Zeus led Gambit Gaming to the pinnacle of CS:GO -- then left.
Zeus led Gambit Gaming to the pinnacle of CS:GO -- then left. Here's how he did it. Photo by Robert Paul/DreamHack.

At the beginning of the PGL Krakow Major, there were four favorites to win the entire thing: SK Gaming, FaZe Clan, Astralis, and G2. By the end of it all, Gambit stunned the field to win. It was a shocking result, especially as Gambit had internal conflicts and was unable to win a single scrim leading up to the tournament. Despite that, the team managed to come together and pull out a miracle run to win the Major.

This Major victory has been accredited to multiple things. There were impactful player performances throughout, defense on CT-sides, the tactics of the T-side, leadership, and luck of the draw. Each of these factors had a part to play, and now is the best time to dive into how Gambit succeeded where other teams faltered in the wake of the CIS shuffle that ended this five-man unit.

This run starts not with the opening day, but throughout their entire time together. The work started the day Danylo “Zeus” Teslenko joined the team. Before that happened, Gambit wasn’t a strong team, while Zeus was in one of the worst forms of his career. By the end of it all, they win the Major. It looked like an impossibility before this all began, but now that it happened, we have to ask ourselves: How did Zeus and Mykhailo “Kane” Blagin decided to built this team? How did they build the map pool? How did the players work in their system? How did it all come together to win the Major?

Zeus’ leadership style

The first element we have to understood is Zeus as a leader. Even at the beginning, there was luck involved in getting Zeus to the team. When Zeus was kicked from Na`Vi last August, he was deciding between being a coach or continuing as a player. Then the Valve rule limiting the coach’s influence happened, and Zeus took that as a sign to keep playing. So when Gambit gave him an opportunity, he agreed so long as Kane came with him.

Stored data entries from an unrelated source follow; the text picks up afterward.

/-! ### `State.macAadPhase` -/

@[simp] theorem State.macAadPhase_cfg (s : State) :
    s.macAadPhase.cfg = s.cfg := by
  simp only [State.macAadPhase, State.enter]

@[simp] theorem State.macAadPhase_slots (s : State) :
    s.macAadPhase.slots = s.slots := by
  simp only [State.macAadPhase, State.enter]

@[simp] theorem State.macAadPhase_status (s : State) :
    s.macAadPhase.status = s.status := by
  simp only [State.macAadPhase, State.enter]

@[simp] theorem State.macAadPhase_inp (s : State) :
    s.macAadPhase.inp = s.inp := by
  simp only [State.macAadPhase, State.enter]

@[simp] theorem State.macAadPhase_out (s : State) :
    s.macAadPhase.out = s.out := by
  simp only [State.macAadPhase, State.enter]

@[simp] theorem State.macAadPhase_host (s : State) :
    s.macAadPhase.host = s.host := by
  simp only [State.macAadPhase, State.enter]

@[simp] theorem State.macAadPhase_reply (s : State) :
    s.macAadPhase.reply = s.reply := by
  simp only [State.macAadPhase, State.enter]

/-! ### `State.macCtPhase` -/

@[simp] theorem State.macCtPhase_cfg (s : State) (ct : Bytes) :
    (s.macCtPhase ct).cfg = s.cfg := by
  simp only [State.macCtPhase, State.enter]

@[simp] theorem State.macCtPhase_slots (s : State) (ct : Bytes) :
    (s.macCtPhase ct).slots = s.slots := by
  simp only [State.macCtPhase, State.enter]

@[simp] theorem State.macCtPhase_status (s : State) (ct : Bytes) :
    (s.macCtPhase ct).status = s.status := by
  simp only [State.macCtPhase, State.enter]

@[simp] theorem State.macCtPhase_inp (s : State) (ct : Bytes) :
    (s.macCtPhase ct).inp = s.inp := by
  simp only [State.macCtPhase, State.enter]

@[simp] theorem State.macCtPhase_out (s : State) (ct : Bytes) :
    (s.macCtPhase ct).out = s.out := by
  simp only [State.macCtPhase, State.enter]

@[simp] theorem State.macCtPhase_host (s : State) (ct : Bytes) :
    (s.macCtPhase ct).host = s.host := by
  simp only [State.macCtPhase, State.enter]

@[simp] theorem State.macCtPhase_reply (s : State) (ct : Bytes) :
    (s.macCtPhase ct).reply = s.reply := by
  simp only [State.macCtPhase, State.enter]

/-! ### `State.macLenPhase` -/

@[simp] theorem State.macLenPhase_cfg (s : State) :
    s.macLenPhase.cfg = s.cfg := by
  simp only [State.macLenPhase, State.enter]

@[simp] theorem State.macLenPhase_slots (s : State) :
    s.macLenPhase.slots = s.slots := by
  simp only [State.macLenPhase, State.enter]

@[simp] theorem State.macLenPhase_status (s : State) :
    s.macLenPhase.status = s.status := by
  simp only [State.macLenPhase, State.enter]

@[simp] theorem State.macLenPhase_inp (s : State) :
    s.macLenPhase.inp = s.inp := by
  simp only [State.macLenPhase, State.enter]

@[simp] theorem State.macLenPhase_out (s : State) :
    s.macLenPhase.out = s.out := by
  simp only [State.macLenPhase, State.enter]

@[simp] theorem State.macLenPhase_host (s : State) :
    s.macLenPhase.host = s.host := by
  simp only [State.macLenPhase, State.enter]

@[simp] theorem State.macLenPhase_reply (s : State) :
    s.macLenPhase.reply = s.reply := by
  simp only [State.macLenPhase, State.enter]

/-! ### `State.comparePhase` -/

@[simp] theorem State.comparePhase_cfg (s : State) :
    s.comparePhase.cfg = s.cfg := by
  simp only [State.comparePhase, State.enter]

@[simp] theorem State.comparePhase_slots (s : State) :
    s.comparePhase.slots = s.slots := by
  simp only [State.comparePhase, State.enter]

@[simp] theorem State.comparePhase_status (s : State) :
    s.comparePhase.status = s.status := by
  simp only [State.comparePhase, State.enter]

@[simp] theorem State.comparePhase_inp (s : State) :
    s.comparePhase.inp = s.inp := by
  simp only [State.comparePhase, State.enter]

@[simp] theorem State.comparePhase_out (s : State) :
    s.comparePhase.out = s.out := by
  simp only [State.comparePhase, State.enter]

@[simp] theorem State.comparePhase_host (s : State) :
    s.comparePhase.host = s.host := by
  simp only [State.comparePhase, State.enter]

@[simp] theorem State.comparePhase_reply (s : State) :
    s.comparePhase.reply = s.reply := by
  simp only [State.comparePhase, State.enter]

/-! ### `State.outTag` -/

@[simp] theorem State.outTag_cfg (s : State) :
    s.outTag.cfg = s.cfg := rfl

@[simp] theorem State.outTag_slots (s : State) :
    s.outTag.slots = s.slots := rfl

@[simp] theorem State.outTag_status (s : State) :
    s.outTag.status = s.status := rfl

@[simp] theorem State.outTag_work (s : State) :
    s.outTag.work = s.work := rfl

@[simp] theorem State.outTag_inp (s : State) :
    s.outTag.inp = s.inp := rfl

@[simp] theorem State.outTag_out (s : State) :
    s.outTag.out = { s.out with tag := s.work.tagreg.toList } := rfl

@[simp] theorem State.outTag_host (s : State) :
    s.outTag.host = s.host := rfl

@[simp] theorem State.outTag_reply (s : State) :
    s.outTag.reply = s.reply := rfl

/-! ### `State.nslot` -/

@[simp] theorem State.nslot_finish (s : State) (st : Status) : (s.finish st).nslot = s.nslot := rfl

@[simp] theorem State.nslot_raise (s : State) (st : Status) : (s.raise st).nslot = s.nslot := rfl

@[simp] theorem State.nslot_setSlot (s : State) (n : Nat) (sl : Slot) : (s.setSlot n sl).nslot = s.nslot := by
  simp [State.nslot]

@[simp] theorem State.nslot_expandIntoSlot (s : State) (v : Variant) (n : Nat) :
    (s.expandIntoSlot v n).nslot = s.nslot := by
  simp [State.nslot, State.expandIntoSlot, State.setSlot, State.enter]

@[simp] theorem State.nslot_resetEvent (s : State) : s.resetEvent.nslot = s.nslot := by
  simp [State.nslot, State.resetEvent]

While Kane has had a hand in helping build the team, I do not know what he did or how he did it. But I do know Zeus’ tactical style. Zeus as a leader likes to take map control and then hit a site late at the end of a round. The general idea of how he does it is he stretches the resources he has to its limits — the resources being the players. For the most part, he tries to get away with using the minimum amount of players possible to secure an area. For players like HObbit and AdreN, they have to do it aggressively and get utility assistance from the others. Mou and Dosia use soft map control. That is, they post up on a position and wait for the pick to come to them. They defend the flanks or a specific area while AdreN and HObbit go to work in other parts of the map. But both players can be used as supports, either by holding a specific angle or throwing nades. Zeus is a pure support and helps either AdreN, HObbit or mou take ground, either by holding an angle (like window for Cobble), throwing nades, or entering into an area as a sacrificial body (Inferno banana). This is a broad way of defining it, as these roles change and vary depending on the map. The best way to put it is if there are four lanes of map control, Zeus will have the team aggressively take two and have players defend the other two. That is how Zeus encloses the enemy to the sites, and after giving his team the maximum amount of time to get this control, to get picks, to get information, he executes on the site in a basic coordinated fashion. He will then mix it up with a fast paced execute onto a site, but his primary weapon — his style — is that map control style.

Pujan “FNS” Mehta calls it basic CS, and he’s right. There isn’t anything complicated about the plans of Zeus. But it is effective. Every player knows their place within the default and how to coordinate their map control with each other. By using this style, Zeus also gains a large amount of information across the map. With that information, he can adjust how the team plays and craft a round that will be a guaranteed win. That is why Zeus is a master of grinding T-rounds.

Theoretical style is one thing, but how Zeus puts this into execution is another. How the players fit into this style is integral to making any good team. The players on hand were Dauren “AdreN” Kystaubayev, Mikhail “Dosia” Stolyarov, Rustem “mou” Telepov and Abay “HObbit” Khassenov (on loan from Tengri).

How did these pieces fit into the larger puzzle?

The players

Here is what we knew about the players prior to Zeus joining the roster. AdreN was the star player on the team, though the team itself was fairly weak. Dosia had once been a superstar player years ago, but he had since fallen off. As a player, he gave the most impact as a lurker, flanking enemies. Mou was a Tier 2 AWPer who could dominate weaker opposition, but he had a much more difficult time when faced the elite. Specifically, he found it tough to get opening picks, especially against the top-tier AWPers. HObbit was a young talent who had recently joined the team.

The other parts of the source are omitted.